Ant Forest, a part of Alibaba — a Chinese multinational conglomerate giant — is promoting a low carbon lifestyle in the country. The company has created a carbon account for its users. It plants a virtual tree if the user’s activity saves enough carbon worth one tree.

Every spring and autumn, the company matches the number of virtual trees by planting real trees in the deserts of Ningxia Hui Autonomous Region and the Inner Mongolia Autonomous Region. 

Yi Xing, a project manager of Ant Forest, told Global Times that more than 55,520,000 real trees had been planted from 2016 to 2019, covering about 50,700 ha across China.

“It combines the internet, finance and a low-carbon lifestyle together that contributes to mitigating desertification,” Yi said.

The Wuwei region in Inner Mongolia has invented sand pressing machines with the help of engineering professionals. Private enterprises like RongHua, XinMiao are joining the desertification control initiatives.

The desertification control equipment of Gansu Construction and Investment Group were introduced to carry out the experimental demonstration of mechanical sand pressing technology of multi-functional sand stabilisation machinery.

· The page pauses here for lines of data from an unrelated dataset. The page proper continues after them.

/-- Does an object owned by a Bay refuse the sender (R290)? -/
def refusesSender (bayv : Bool) (bay : Nat) (key : Option Nat) (priv : Bool) : Bool :=
  bayv && match key with
    | some k => k / 4096 != bay
    | none => !priv

/-! ### Queues (R292-R296) -/

/-- Address of the descriptor of queue `q` (R286, Table 11-1). -/
def queueAddr (q : Nat) : Nat := csBase (q / 8192) + 0x7DC000 + q % 8192 * 16

/-- Occupancy of a queue (Table 11-4). -/
def State.qOcc (s : State) (q : Nat) : Nat := (s.m32 (queueAddr q + 8) + 2 ^ 32 - s.m32 (queueAddr q + 12)) % 2 ^ 32

/-- Ring length, entry size in bytes. -/
def State.qLen (s : State) (q : Nat) : Nat := 2 ^ bits (s.m32 (queueAddr q)) 28 24

/-- Entry size in bytes (Table 11-4). -/
def State.qSize (s : State) (q : Nat) : Nat := 16 * 2 ^ bits (s.m32 (queueAddr q)) 30 29

/-- Address of entry `k` of a queue's ring. -/
def State.qEntry (s : State) (q k : Nat) : Nat :=
  csBase (q / 8192) + s.m32 (queueAddr q + 4) % 2 ^ 23 + k % s.qLen q * s.qSize q

/-- Is a queue valid? -/
def State.qValid (s : State) (q : Nat) : Bool := bits (s.m32 (queueAddr q)) 31 31 == 1

/-- The notice of a PUSH or PUBLISH that raised the occupancy from `o` (R294, Table 11-6). -/
def State.qNotice (s : State) (q o : Nat) : State :=
  let w := s.m32 (queueAddr q)
  let note := bits w 23 22
  if note = 2 || (note = 1 && o == 0 && s.qOcc q != 0) then
    let c := q / 8192
    s.unitMsg (c * 16 + 12) 0 true (bits w 21 18) (bits w 11 0) [3 * 2 ^ 24 + c * 2 ^ 16, q, s.qOcc q]
  else s

/-- PUSHED advances by `n` with words written into entry PUSHED first. -/
def State.qPush (s : State) (q n : Nat) (ws : List Nat) : State :=
  let p := s.m32 (queueAddr q + 8)
  let ad := s.qEntry q p
  let s := s.fold ((List.range ws.length).zip ws) fun s e => s.w32 (ad + 4 * e.1) e.2
  s.w32 (queueAddr q + 8) ((p + n) % 2 ^ 32)

/-- The words of entry `k`. -/
def State.qRead (s : State) (q k : Nat) : List Nat :=
  (List.range (s.qSize q / 4)).map fun w => s.m32 (s.qEntry q k + 4 * w)

/-- POPPED advances by `n`. -/
def State.qPop (s : State) (q n : Nat) : State := s.w32 (queueAddr q + 12) ((s.m32 (queueAddr q + 12) + n) % 2 ^ 32)

/-- A queue operation of a port carried out (R293): 1 PUSH, 2 POP, 3 PUBLISH, 4 CONSUME. -/
def State.qOp (s : State) (k op q n : Nat) (data : List Nat) : State :=
  let c := q / 8192
  let s := s.inc (Reg.GRT_OP_CNT c)
  let o := s.qOcc q
  let val := fun (s : State) => min (s.qOcc q) 65535
  let need := if op = 1 ∨ op = 2 then 1 else n
  if op = 1 ∨ op = 3 then
    if o + need ≤ s.qLen q then
      let s := (s.qPush q need (if op = 1 then data.take (s.qSize q / 4) else [])).qNotice q o
      s.gopRes k 1 (val s) []
    else (s.inc (Reg.GRT_QFULL_CNT c)).gopRes k 2 (val s) []
  else if need ≤ o then
    let ws := s.qRead q (s.m32 (queueAddr q + 12))
    let s := s.qPop q need
    s.gopRes k 1 (val s) (if op = 2 then (List.range 16).map fun w => (w, ws.getD w 0) else [])
  else s.gopRes k 3 (val s) []

/-- A queue operation reaches its engine and is judged (R290). -/
def State.queueOp (s : State) (c p op : Nat) : State :=
  let k := c * 4 + p
  match s.gop c p with
  | some g =>
    if g.op ≠ op ∨ g.res.isSome then s
    else
      let q := g.obj
      let e := q / 8192
      let w := s.m32 (queueAddr q)
      if g.key.any fun x => s.staleKey e x then (s.inc (Reg.MRT_ABSORB_CNT e)).gopEnd k 8
      else if !s.qValid q then s.gopEnd k 7
      else if refusesSender (bit w 17) (bits w 15 12) g.key g.priv then s.gopEnd k 6
      else s.qOp k op q g.arg g.data
  | none => s

/-- `PUSH` (R293). -/
def execPush (c : Fin 8) (p : Fin 4) (t : Nat) (s : State) : Host.Outcome State Fault Refusal :=
  .next ((s.at t).queueOp c p 1)

/-- `POP` (R293). -/
def execPop (c : Fin 8) (p : Fin 4) (t : Nat) (s : State) : Host.Outcome State Fault Refusal :=
  .next ((s.at t).queueOp c p 2)

/-- `PUBLISH` (R293). -/
def execPublish (c : Fin 8) (p : Fin 4) (t : Nat) (s : State) : Host.Outcome State Fault Refusal :=
  .next ((s.at t).queueOp c p 3)

/-- `CONSUME` (R293). -/
def execConsume (c : Fin 8) (p : Fin 4) (t : Nat) (s : State) : Host.Outcome State Fault Refusal :=
  .next ((s.at t).queueOp c p 4)

/-- A write of GRT_QSEL latches the queue's view (R296). -/
def State.viewLatch (s : State) (c i : Nat) : State :=
  let q := c * 8192 + i
  let w := s.m32 (queueAddr q)
  let s := s.setReg (Reg.GRT_QSEL c) (BitVec.ofNat 32 i)
  let s := s.setReg (Reg.GRT_QOCC c) (BitVec.ofNat 32 (bits w 31 24 * 2 ^ 24 + s.qOcc q % 2 ^ 17))
  let ad := s.qEntry q (s.m32 (queueAddr q + 12))
  s.fold (List.range 16) fun s j => s.setReg (Reg.GRT_QHEAD c j) (BitVec.ofNat 32 (s.m32 (ad + 4 * j)))

/-- `QUEUE_VIEW_LATCH` (R296): a write of GRT_QSEL. -/
def execQueueViewLatch (c : Fin 8) (i : Fin 8192) (s : State) : Host.Outcome State Fault Refusal := .next (s.viewLatch c i)

/-! ### Synchronisation objects (R305-R307) -/

/-- Address of synchronisation object `o` (R286, Table 11-1). -/
def syncAddr (o : Nat) : Nat := csBase (o / 2048) + 0x7D0000 + o % 2048 * 16

/-- Is a synchronisation object valid (Table 11-8)? -/
def State.oValid (s : State) (o : Nat) : Bool := decide (o < 16384) && bits (s.m32 (syncAddr o + 8)) 31 31 == 1

/-- GEN of an object. -/
def State.oGen (s : State) (o : Nat) : Nat := s.m32 (syncAddr o + 8) % 65536

/-- ARRIVE n on a valid object (R306): COUNT as it was, and the state. -/
def State.arriveObj (s : State) (o n : Nat) : Nat × State :=
  let ad := syncAddr o
  let c := o / 2048
  let count := s.m32 ad
  let target := s.m32 (ad + 4)
  let w := s.m32 (ad + 8)
  let z := (count + n) % 2 ^ 32
  if target ≠ 0 ∧ bit w 28 = false ∧ target ≤ z then
    let gen := (w % 65536 + 1) % 65536
    let latch := bit w 30
    let left := if latch then z else z - target
    let waiters := s.m32 (ad + 12)
    let s := (s.w32 ad left).w32 (ad + 8) (w / 65536 * 65536 + gen + if latch then 2 ^ 28 else 0)
    let s := s.fold ((List.range 16).filter fun m => bit waiters (16 + m)) fun s m =>
      s.unitMsg (c * 16 + 12) 0 true m (bits waiters 11 0) [4 * 2 ^ 24 + c * 2 ^ 16, o, gen, left]
    (count, (s.w32 (ad + 12) (waiters % 65536)).inc (Reg.GRT_TRIG_CNT c))
  else (count, s.w32 ad z)

/-- An object operation of a port carried out: 5 ARRIVE, 6 WAIT, 7 SREAD, 8 SET (R306, R307). -/
def State.oOp (s : State) (k op o arg : Nat) : State :=
  let ad := syncAddr o
  let s := s.inc (Reg.GRT_OP_CNT (o / 2048))
  if op = 5 then
    let (d, s) := s.arriveObj o arg
    s.gopRes k 1 (s.oGen o) [(0, d)]
  else if op = 6 then
    let m := k / 4 * 2 + k % 4
    let w := s.m32 (ad + 12)
    let s := if s.oGen o = arg % 65536 && decide (arg < 65536) && !bit w (16 + m) then s.w32 (ad + 12) (w + 2 ^ (16 + m)) else s
    s.gopRes k 1 (s.oGen o) []
  else if op = 7 then s.gopRes k 1 (s.oGen o) ((List.range 4).map fun i => (i, s.m32 (ad + 4 * i)))
  else
    let w := s.m32 (ad + 8)
    let s := (s.w32 ad arg).w32 (ad + 8) (if bit w 28 then w - 2 ^ 28 else w)
    s.gopRes k 1 (s.oGen o) []
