/-- The value of a register as a read returns it, without side effects and before the guard of R399. Status that the model
keeps elsewhere is put into its field here. DEDUCED: log entry 9. DESIGN CHOICE: log entry 12. -/
def State.shown (s : State) (off : Nat) : Word :=
  let w := s.reg off
  let t := s.mtime
  if off = Reg.FMN_MTIME_LO then BitVec.ofNat 32 t
  else if off = Reg.FMN_MTIME_HI then BitVec.ofNat 32 (t / 2 ^ 32)
  else if off = Reg.FMN_FOREMAN_STATUS then putW w 18 16 s.task
  else if off = Reg.BUT_SEV then putW (putW w 30 30 (if s.alert then 1 else 0)) 29 28 s.maxSev
  else if off = Reg.PLB_STATUS then
    let scan := (List.range 128).any fun z => s.zbit Reg.PLB_COMMIT z && !s.zonePend z
    putW (putW w 31 31 (s.f Reg.PLB_CTL.RUN)) 30 30 (if scan then 1 else 0)
  else if off = Reg.PLB_REF then BitVec.ofNat 32 (kget 0 s.plb.refs (s.f Reg.PLB_ZSEL.ZONE))
  else if off = Reg.PLB_LAST then BitVec.ofNat 32 (kget 0 s.plb.lasts (s.f Reg.PLB_ZSEL.ZONE))
  else if off = Reg.PLB_ZWORDS then
    let z := s.f Reg.PLB_ZSEL.ZONE
    BitVec.ofNat 32 (if decide (z < 64) && !s.ashEnabled z then 0 else (zoneWords z).length)
  else if off = Reg.GAU_RUN then
    BitVec.ofNat 32 ((List.range 32).foldl (fun m n => m + s.f (Reg.GAU_CTL.RUN n) * 2 ^ n) 0)
  else if off = Reg.QRY_WEAR then
    let n := kget 0 s.wear (s.f Reg.QRY_WEAR_SEL.SECTOR)
    BitVec.ofNat 32 (min n 200000 + if 200000 ≤ n then 2 ^ 31 else 0)
  else if off = Reg.QRY_SLOT_INFO ∨ off = Reg.QRY_SLOT_GEN then
    let sl := s.f Reg.QRY_SLOT_SEL.SLOT
    let (copy, gen) := kget (0, 0) s.plastic sl
    BitVec.ofNat 32 (if off = Reg.QRY_SLOT_INFO then copy * 2 ^ 30 else gen)
  else if 0x30000 ≤ off ∧ off < 0x30800 then
    let n := (off - 0x30000) / 0x40
    if off % 0x40 = 0 ∧ (s.gau n).quad.isSome then putW w 31 30 2
    else if off % 0x40 = 0xC then putW w 27 27 (if s.gauNotb n then 1 else 0)
    else w
  else match inst (Reg.PLB_PEND 0) 4 4 off with
  | some i => s.pendWord i
  | none =>
  match inst (Reg.FMN_MSN_STATUS 0) 16 0x10 off with
  | some m => if s.f (Reg.FMN_MSN_STATUS.STATE m) = 1 ∧ (s.core m).wfi ∧ (s.irqOf m).isNone then putW w 31 30 2 else w
  | none =>
  match inst (Reg.CRN_STATUS 0) 16 0x1000 off with
  | some k =>
    let j := s.f (Reg.CRN_OVL.LINK k)
    let up := s.b (Reg.CRN_OVL.EN k) && s.f (Reg.JTX_STATUS.STATE j) == 3 && s.b (Reg.JTX_ALIGN.ALIGNED j)
    putW w 24 24 (if up then 1 else 0)
  | none =>
  match inst (Reg.MRT_STATUS 0) 8 0x20000 off with
  | some c => s.mortarStatus c
  | none =>
  match inst (Reg.ASH_STATUS 0) 64 0x1000 off with
  | some a => putW w 20 20 (if decide ((s.ash a).zeroFrom ≤ s.now) && decide (s.now < (s.ash a).zeroUntil) then 1 else 0)
  | none =>
  match inst (Reg.CHS_STATUS 0) 64 0x1000 off with
  | some a => putW w 30 30 (if s.working a then 1 else 0)
  | none =>
  match inst (Reg.ASH_LRN_STATUS 0) 64 0x1000 off with
  | some a => putW w 31 31 (if s.working a then 1 else 0)
  | none =>
  match inst (Reg.CHS_STAMP_DBG 0) 64 0x1000 off with
  | some a =>
    let g := s.f (Reg.CHS_STAMP_DBG.IDX a)
    let seen := s.b (Reg.ASH_STATUS.ACT_V a) && decide (g < s.bindG a (s.f (Reg.ASH_STATUS.ACTIVE a)))
    putW w 23 0 (if seen then kget 0 (s.ash a).stamps g else 0)
  | none =>
  match inst (Reg.ASH_LRN_GSTAMP_DBG 0) 64 0x1000 off with
  | some a => putW w 15 0 (kget 0 (s.ash a).lstamps (s.f (Reg.ASH_LRN_GSTAMP_DBG.IDX a)))
  | none => w

/-- The value as a master sees it: G fields read zero for a plain master (R399). DEDUCED: log entry 15. -/
def State.guarded (s : State) (m : Master) (off : Nat) (w : Word) : Word :=
  if s.privileged m then w else w &&& ~~~ (fMask off (·.acc.isG))

/-- A master's view of FMN_PAIR_RESULT (R398); the read clears DONE. -/
def State.pairResult (s : State) (m : Master) : Word × State :=
  let k := masterKey m
  let r := kget {} s.results k
  (BitVec.ofNat 32 ((if r.done then 2 ^ 31 else 0) + (if r.acc then 2 ^ 30 else 0) + r.off),
    { s with results := kput {} s.results k { r with done := false } })

/-- Has a read of the register a side effect (R403)? -/
def sideRead (off : Nat) : Bool :=
  off == Reg.FMN_PAIR_RESULT || (inst (Reg.GAU_CAP_LO 0) 32 0x40 off).isSome
    || (inst (Reg.PLN_EVQ_TAKE 0) 17 8 off).isSome
    || (decide (0x200000 ≤ off ∧ off < 0x300000) && (off % 0x20000 == 0x8000
        || (decide (0x10400 ≤ off % 0x20000 ∧ off % 0x20000 < 0x10600) && (off % 0x80 == 4 || off % 0x80 == 8))))

/-- A full-width read of a register by a master: the value and the state after it (R12, R29, R399, R403). -/
def State.regRead (s : State) (m : Master) (off : Nat) : Word × State :=
  if !s.regThere off then (0, s.sticky .ABSENT_ACC)
  else if !sideRead off then (s.guarded m off (s.shown off), s)
  else if off = Reg.FMN_PAIR_RESULT then s.pairResult m
  else if off < 0x40000 then s.capRead ((off - 0x30000) / 0x40)
  else if off < 0x50000 then s.evqTake m ((off - Reg.PLN_EVQ_TAKE 0) / 8)
  else
    let c := (off - 0x200000) / 0x20000
    let o := off % 0x20000
    if o = 0x8000 then (s.shown off, s.setF (Reg.MRT_STATUS.BULK_ERR c) 0)
    else if o % 0x80 = 4 then s.amTake m c ((o - 0x10400) / 0x80)
    else s.rpTake m c ((o - 0x10400) / 0x80)

/-! ### Registers with effects of their own -/

/-- A write into the FMN_ block; of a write of FMN_BAY_TIME to a Bay that is not STOPPED only STEP_M1 is discarded, its other
fields are staged (R76, DEDUCED, log entry 15) (R52, R63, R195, R224, R226, R230, R236, R336, R471, R495, R497). -/
def State.fmnCommit (s : State) (m : Master) (off : Nat) (v mask : Word) : State :=
  if 0x1000 ≤ off ∧ off < 0x1400 then
    let b := (off - 0x1000) / 0x40
    if off % 0x40 = 0 ∧ s.differs off v 19 0 ∧ s.bayState b ≠ 0 then
      (s.sticky .LIVE_WR).fieldWrite m off v (mask &&& ~~~ (maskW 19 0))
    else if off % 0x40 = 8 ∧ v = 0 then s.sticky .ABSENT_ACC
    else s.fieldWrite m off v mask
  else if 0x2000 ≤ off ∧ off < 0x2100 then
    let b := (off - 0x2000) / 0x10
    if off % 0x10 = 0 ∧ (getW v 15 0 = 0 ∨ (s.differs off v 15 0 ∧ s.bayState b ≠ 0)) then s.sticky .LIVE_WR
    else s.fieldWrite m off v mask
  else if 0x3000 ≤ off ∧ off < 0x3100 then
    let b := (off - 0x3000) / 0x10
    if !s.privileged m then s
    else if off % 0x10 = 0 then
      if s.placed b ∧ (s.differs off v 31 20 ∨ s.differs off v 9 0) then s.sticky .LIVE_WR
      else s.fieldWrite m off v mask
    else s.bayCmd b (getW v 31 29)
  else if 0x4000 ≤ off ∧ off < 0x4100 ∧ off % 0x10 = 0 then s.msnWrite m ((off - 0x4000) / 0x10) v
  else if off = Reg.FMN_SW_CTL then s.swCtlWrite m v
  else if off = Reg.FMN_LOAD_CTL then
    if !s.privileged m || s.b Reg.FMN_LOAD_CTL.GO then s
    else
      let s := s.setReg off (s.merged off v)
      if getW v 31 31 = 1 then (s.setF Reg.FMN_LOAD_STATUS.STATE 1).setF Reg.FMN_LOAD_STATUS.RESULT 0 else s
  else if off = Reg.FMN_RST then s.rstWrite m v s.testEn
  else if off = Reg.FMN_PWR_CAP then s.pwrCapWrite m v
  else if off = Reg.FMN_TEMP_LIM then s.tempLimWrite m v
  else s.fieldWrite m off v mask

/-- A write into the BUT_ or PLB_ block (R409-R411, R441, R448, R449). -/
def State.checkCommit (s : State) (m : Master) (off : Nat) (v mask : Word) : State :=
  let p := s.privileged m
  if off = Reg.BUT_FORCE then (if p then s.butForce v else s)
  else if off = Reg.BUT_INJ then (if p then s.butInject v else s)
  else match inst (Reg.BUT_STAT 0) 3 4 off with
  | some w => s.butClear w v
  | none =>
  match inst (Reg.BUT_HEN 0) 3 4 off with
  | some w => if p then s.butHen w v else s
  | none =>
  match inst (Reg.PLB_HOLD_SET 0) 4 4 off with
  | some i => if p then s.holdZones (maskZones i v) else s
  | none =>
  match inst (Reg.PLB_HOLD_CLR 0) 4 4 off with
  | some i => if p then s.releaseZones (maskZones i v) else s
  | none =>
  match inst (Reg.PLB_COMMIT 0) 4 4 off with
  | some i => if p then s.commitZones (maskZones i v) else s
  | none => s.fieldWrite m off v mask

“Now, a machine to build the straw-checkboard on the surface of the dunes has been built last year in Gansu province. Soon, machines would replace a large workforce to plant straw-checkboard and shrubs,” Zhang Zhisan added.

In his modest bedroom with a coal-fired chimney at the end, Di snuggles out of bed to write about how government, scientists and local communities came together to combat desertification.

“Sand doesn’t crawl to my doorstep anymore. I hope the next generation and technology brings back greenery in the region,” he said.